CLERGY will have noticed some dramatic changes in how people approach death and funerals in recent years. So it was apposite, and even more so in the week that Parliament voted to legalise assisted dying, that Thinking Allowed (Radio 4, Tuesday of last week) explored historical customs of death in Britain and present customs of death in China.

Laurie Taylor, who compèred, opened the programme by noting that religious instruction was not his best school subject — curiously, because actual death rites in Chinese religious practice were only touched on, and church funerals in Britain not at all.

Instead, Dr Molly Conisbee, a visiting research Fellow at the Centre for Death and Society at the University of Bath, led us on a tour of surrounding paraphernalia in Georgian and Victorian times. The complexity of appropriate dress in different periods of mourning can seem bizarre to us now, but did signal without words being exchanged what was appropriately sensitive behaviour in a society where the higher social classes were discouraged from emoting too publicly.

In contrast, the working classes, especially the Irish, went in for boisterous wakes where the deceased, lying in state, was sent on their way to the afterlife accompanied by plenty of drinking and smoking. Victorian social improvers worried that the lengthy display of bodies at home might be the source of cholera. We even had a brief exploration of why grave-robbing became such a persistent problem in late Georgian Britain.
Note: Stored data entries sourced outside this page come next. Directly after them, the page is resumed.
/-- TLOAD. -/
def execTload (d a b : Reg6) (doff : W32) (s : State) : Host.Outcome State Fault Refusal :=
  runC s (.tload d a b doff) (fun s u =>
    let p := s.reg u a.toNat
    if p.toNat % 128 != 0 then .trap s { cause := .misaligned, addr := p }
    else match s.record u p 16 with
      | .error r => r
      | .ok (ws, s) =>
        let l := layoutOf ws
        match l.check (isRidge u) (s.unitScr u) doff with
        | some i => .trap (if i.cause == .accessViolation then s.logViolation u (ws.getD (i.detail.toNat / 8) 0) else s) i
        | none =>
          let r := s.settle u (fun _ => true)
          if !r.1 then .stall r.2 else
          let s := r.2
          let n := s.fresh
          match ({ s with fresh := n + l.rows * l.freePerRow }).submitJob u d.toNat (if l.spad then (s.com u).block else none) .tload
              (l.moves (s.reg u b.toNat) doff n) with
          | .stall t => .stall { t with fresh := n }
          | r => r)

/-! ## The steps of the engines (R240, R245, R250 to R252, R258) -/

def jobSrc (eng : Nat) : Nat := srcOfPos (enginePos eng) 9

/-- Is a job stopped by the halt of its partition, or switched out with it? One with a scratchpad destination runs to its end (R258). -/
def State.jobHalted (s : State) (j : Job) : Bool :=
  (s.stoppedOn j.func (j.eng / 4) && !j.moves.any JobMove.scratch) || s.jobSaved j

/-- The job that was accepted first starts while fewer than four run (R245). -/
def State.startable (s : State) (eng : Nat) : Option Nat :=
  let js := s.jobsOf eng
  if 4 ≤ (js.filter (fun e => e.2.running)).length then none
  else (firstOf ((js.filter (fun e => e.2.accepted && !e.2.running && !s.jobHalted e.2)).map (fun e => (e.2.order, e.1)))).map Prod.snd

def State.modJob (s : State) (k : Nat) (f : Job → Job) : State :=
  { s with jobs := s.jobs.map (fun e => if e.1 = k then (k, f e.2) else e) }

/-- COPY_JOB_START. -/
def execCopyJobStart (engine : Nat) (s : State) : Host.Outcome State Fault Refusal :=
  .next (match s.startable engine with
    | some k => s.modJob k (fun j => { j with running := true })
    | none => s)

/-- Where a job's byte lies: translated at its home in the submitter's context; a wave has no local window, and the submitter's protection unit checks no
word of a job (R33; log entry 114). -/
def State.jobPlace (s : State) (j : Job) (scratch : Bool) (kind : Nat) (a : W64) : XRes :=
  if scratch then .ok (scratchPlace (j.blk.getD 0) a.toNat) 2 32
  else if addrBad (isRidge j.owner) a then .error
  else xlat s .virt j.ctx j.gen j.pos kind a.toNat

/-- The cache entry that a job's byte uses (R426). -/
def State.useJobEntry (s : State) (j : Job) (scratch : Bool) (a : W64) : State :=
  if scratch then s else s.useEntry .virt j.ctx a.toNat

/-- What a move of a job meets; `bad`: an error response. -/
inductive MoveRes where
  | ok (bs : List (Option Byte)) (j : Job) (s : State)
  | blocked (kind : Nat) (a : W64) (r : XRes)
  | bad (a : W64) (s : State)

/-- `n` bytes that a job reads at their home, recalling a COHERENT copy; a page of the host or of a peer may answer with an error (R36, R458; log
entry 1). -/
def State.jobRead (s : State) (j : Job) (scratch : Bool) (a : W64) (n : Nat) : MoveRes :=
  match s.jobPlace j scratch 0 a with
  | .ok place cls grain =>
    let ch := if placeOut place && (s.homesOf place).isEmpty then s.choose 2 else (0, s)
    if ch.1 = 1 then .bad a ch.2
    else if s.badRead place n then .bad a (ch.2.badWord j.func none a place)
    else
      let s := (ch.2.useJobEntry j scratch a).correct place n j.func
      let s := if scratch then s else s.homeUse .virt j.ctx j.pos a.toNat place
      let r := s.readAt none j.ctx a.toNat place n cls grain
      .ok ((bytesLE n r.1).map some) j r.2
  | .error => .bad a s
  | r => .blocked 0 a r

/-- One byte of the word at an address: a job reads each source word once (R240). -/
def State.sourceByte (s : State) (j : Job) (m : JobMove) (a : W64) (n : Nat) : MoveRes :=
  let pick (j : Job) (bs : List Byte) (s : State) : MoveRes := .ok [some (BitVec.ofNat 8 ((bs.getD (a.toNat % 8) 0).toNat % 2 ^ n))] j s
  match j.seen.find (a.toNat / 8) with
  | some bs => pick j bs s
  | none => match s.jobRead j m.srcScratch (a &&& ~~~7) 8 with
    | .ok bs j s => let bs := bs.map (fun b => b.getD 0); pick { j with seen := j.seen.put (a.toNat / 8) bs } bs s
    | .blocked k _ r => .blocked k a r
    | .bad _ s => .bad a s

/-- Lines of a metadata cache (R257): 16 KiB in lines of 64 bytes, the most recent kept (log entry 85). -/
def metaLines : Nat := 256

/-- A byte of metadata: through the engine's cache where its page is READONLY (R257). -/
def State.metaByte (s : State) (j : Job) (m : JobMove) (a : W64) : MoveRes :=
  let line := a.toNat / 64 * 64
  let pick (bs : List Byte) (s : State) : MoveRes := .ok [some (bs.getD (a.toNat % 64) 0)] j s
  let keep (s : State) (x : MetaLine) : State := s.modCopyEng j.eng (fun e => { e with
    metadata := (x :: e.metadata.filter (fun y => !(y.ctx == x.ctx && y.va == x.va))).take metaLines })
  match (s.copyEng j.eng).metadata.find? (fun x => x.ctx == j.ctx && x.va == line) with
  | some x => pick x.data (keep s x)
  | none => match s.jobPlace j m.srcScratch 0 a with
    | .ok _ 1 _ =>
      (match s.jobRead j m.srcScratch (BitVec.ofNat 64 line) 64 with
        | .ok bs _ s => let bs := bs.map (fun b => b.getD 0); pick bs (keep s { ctx := j.ctx, va := line, data := bs })
        | .blocked k _ r => .blocked k a r
        | .bad _ _ => s.sourceByte j m a 8)
    | _ => s.sourceByte j m a 8

/-- One byte of a word to be moved. -/
def State.readByte (s : State) (j : Job) (m : JobMove) (x : MoveSrc) : MoveRes :=
  match x with
  | .keep => .ok [none] j s
  | .const b => .ok [some b] j s
  | .byte a => s.sourceByte j m a 8
  | .low a n => s.sourceByte j m a n
  | .metadata a => s.metaByte j m a

/-- The eight bytes of a word. -/
def State.readMove (s : State) (j : Job) (m : JobMove) : List MoveSrc → MoveRes
  | [] => .ok [] j s
  | x :: t =>
    match s.readByte j m x with
    | .ok b j s => (match s.readMove j m t with
      | .ok bs j s => .ok (b ++ bs) j s
      | r => r)
    | r => r

/-- The word from which a byte comes. -/
def MoveSrc.word : MoveSrc → Option Nat
  | .byte a | .low a _ | .metadata a => some (a.toNat / 8)
  | .keep | .const _ => none

/-- A word is written: of the source words that have been read, those stay that another word still needs. -/
def Job.wrote (j : Job) (i : Nat) : Job :=
  let moves := j.moves.zipIdx.map (fun e => if e.2 = i then { e.1 with written := true } else e.1)
  { j with
    waitWalk := none, moves := moves,
    seen := if j.seen.isEmpty then [] else
      j.seen.filter (fun e => moves.any (fun m => !m.written && m.bytes.any (fun b => b.word == some e.1))) }

/-- The words of a failed job are filled as they stand: now where their homes translate them, else as their pages are walked; the job ends when each
is full (R252). -/
def State.fillFailed (s : State) (k : Nat) : State :=
  match s.jobs.find k with
  | none => s
  | some j =>
    let r := j.moves.zipIdx.foldl (fun (r : State × Job) e =>
      if e.1.written then r
      else match r.1.jobPlace j e.1.scratch 1 e.1.dst with
        | .ok place _ _ => ((r.1.fillWord place).serveWord place, r.2.wrote e.2)
        | .error => (r.1, r.2.wrote e.2)
        | _ => r) (s, j)
    let s := { r.1 with jobs := r.1.jobs.put k r.2 }
    if r.2.moves.all JobMove.written then s.endJob k 2 else s

/-- A job ends with status ERROR, and one entry is logged (R252). -/
def State.failJob (s : State) (k : Nat) (a : W64) : State :=
  match s.jobs.find k with
  | none => s
  | some j =>
    if j.status != 0 then s
    else (({ s with jobs := s.jobs.put k { j with status := 2, running := true, waitTok := none, waitWalk := none, seen := [] } }).logError 0x09 (jobSrc j.eng)
      j.func 1 a 0).fillFailed k

/-- The supervisor has answered ERROR for a page: the words of a failed job that it does not map stay as they are, and the job ends once no other word is
left (R252, R429; log entry 104). -/
def State.giveUp (s : State) (k page : Nat) : State :=
  (s.modJob k (fun j => { j with
    waitTok := none, waitWalk := none
    moves := j.moves.map (fun m => match s.jobPlace j m.scratch 1 m.dst with
      | .ok .. => m
      | _ => if m.dst.toNat / 2 ^ 16 = page then { m with written := true } else m) })).fillFailed k

/-- Bytes of a word, those that a move writes. -/
def State.putSome (s : State) (a : Nat) : List (Option Byte) → State
  | [] => s
  | none :: t => s.putSome (a + 1) t
  | some b :: t => (s.putByte a b).putSome (a + 1) t

/-- A word's home has no translation: a walk, or a fault that the job waits for (R252). -/
def State.jobBlocked (s : State) (k : Nat) (j : Job) (kind : Nat) (a : W64) (r : XRes) : State :=
  match r with
  | .miss c => (s.startWalk c j.ctx a.toNat kind).modJob k (fun j => { j with waitWalk := some (c, a.toNat) })
  | .fault sub =>
    let c := if inPlateau a.toNat then 192 + windowPos a.toNat / 32 else s.sliceOf j.ctx a.toNat
    let r := s.openFault (cacheDie c) j.ctx a (BitVec.ofNat 4 (2 ^ kind)) sub (cacheSrc c) 1
    r.2.modJob k (fun j => { j with waitTok := r.1, waitWalk := some (c, a.toNat) })
  | _ => s

/-- A word that a job writes at its home (R240): another side may refuse it (R458). -/
def State.jobWrite (s : State) (k i : Nat) (j : Job) (m : JobMove) (bs : List (Option Byte)) (place cls grain : Nat) : State :=
  let ch := if placeOut place && s.domOf j.ctx m.dst.toNat == 3 then s.choose 2 else (0, s)
  if ch.1 = 1 then ({ ch.2 with jobs := ch.2.jobs.put k j }).failJob k m.dst
  else
    let s := ch.2.useJobEntry j m.scratch m.dst
    let s := if m.scratch then s else s.homeUse .virt j.ctx j.pos m.dst.toNat place
    let s := ((if bs.all Option.isSome then s.clearBad place 8 else s).putSome place bs).backInvalidate place grain
    let s := if !m.scratch && cls == 3 then s.l1Coherent none j.ctx m.dst.toNat place grain true else s
    (({ s with jobs := s.jobs.put k (j.wrote i) }).fillWord place).serveWord place

/-- A word of a job is moved: data and full bit in one step at the word's home (ENGINE_WRITE). A failed job fills the word alone. -/
def State.moveWord (s : State) (k i : Nat) : State :=
  match s.jobs.find k with
  | none => s
  | some j => match j.moves[i]? with
    | none => s
    | some m =>
      if m.written then s
      else if j.status != 0 then
        (match s.jobPlace j m.scratch 1 m.dst with
          | .ok .. | .error => s.fillFailed k
          | r => s.jobBlocked k j 1 m.dst r)
      else match s.readMove j m m.bytes with
        | .bad a s => s.failJob k a
        | .blocked kind a r => s.jobBlocked k j kind a r
        | .ok bs j s =>
          (match s.jobPlace j m.scratch 1 m.dst with
            | .ok place cls grain => s.jobWrite k i j m bs place cls grain
            | .error => s.failJob k m.dst
            | r => ({ s with jobs := s.jobs.put k j }).jobBlocked k j 1 m.dst r)

/-- May a walk that has not been answered be tried again: it is not open, and there is room to walk or an entry to find (R424)? -/
def State.walkReady (s : State) (cache c va : Nat) : Bool :=
  let d := cacheDie cache
  !s.walks.any (fun w => w.die == d && w.ctx == c && w.page == va / 2 ^ 16 && !w.stale)
    && ((s.tcFind cache c va).isSome || decide ((s.walks.filter (fun w => w.die == d)).length < 256))
    && decide ((s.faults.filter (fun f => f.die == d)).length < 1024)

/-- Is the 512-byte piece of word `i` begun and not finished (R245, R258)? -/
def Job.midPiece (j : Job) (i : Nat) : Bool :=
  let p := (j.moves.drop (i / 64 * 64)).take 64
  p.any JobMove.written && !p.all JobMove.written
The end of life in Western countries struck Dr Chao Fang, a lecturer in sociology at the University of Liverpool, as medicalised and centred on the individual. In today’s China, death remains a family affair, but the downside is that life can be extended medically beyond the point that the dying person gains anything but pain in return. Palliative care is still in its infancy, but care for the dying involves much use of alternative medicine and spiritual practices. As much as in the West, there is a multiplicity of understandings of the soul and the afterlife in 21st-century China, which leads to a diversity of funeral practice.

The BBC’s more popular and high-profile programming can display a staggering ignorance of the Christian faith. BBC religious broadcasting remains a place where one can see evidence of a mutually supportive relationship between Church and State which has vanished elsewhere.

This week’s Sunday Worship (Radio 4) was an example of such. Recorded at Lambeth Palace, and led by the Archbishop’s Chaplain, the Revd Tosin Oladipo, many participants were either members of the Chemin Neuf and St Anselm communities at Lambeth, or lay staff members at the Palace, one of whom celebrated how getting a job there led her on a journey from “spiritual but not religious” to baptism and a lively Christian faith.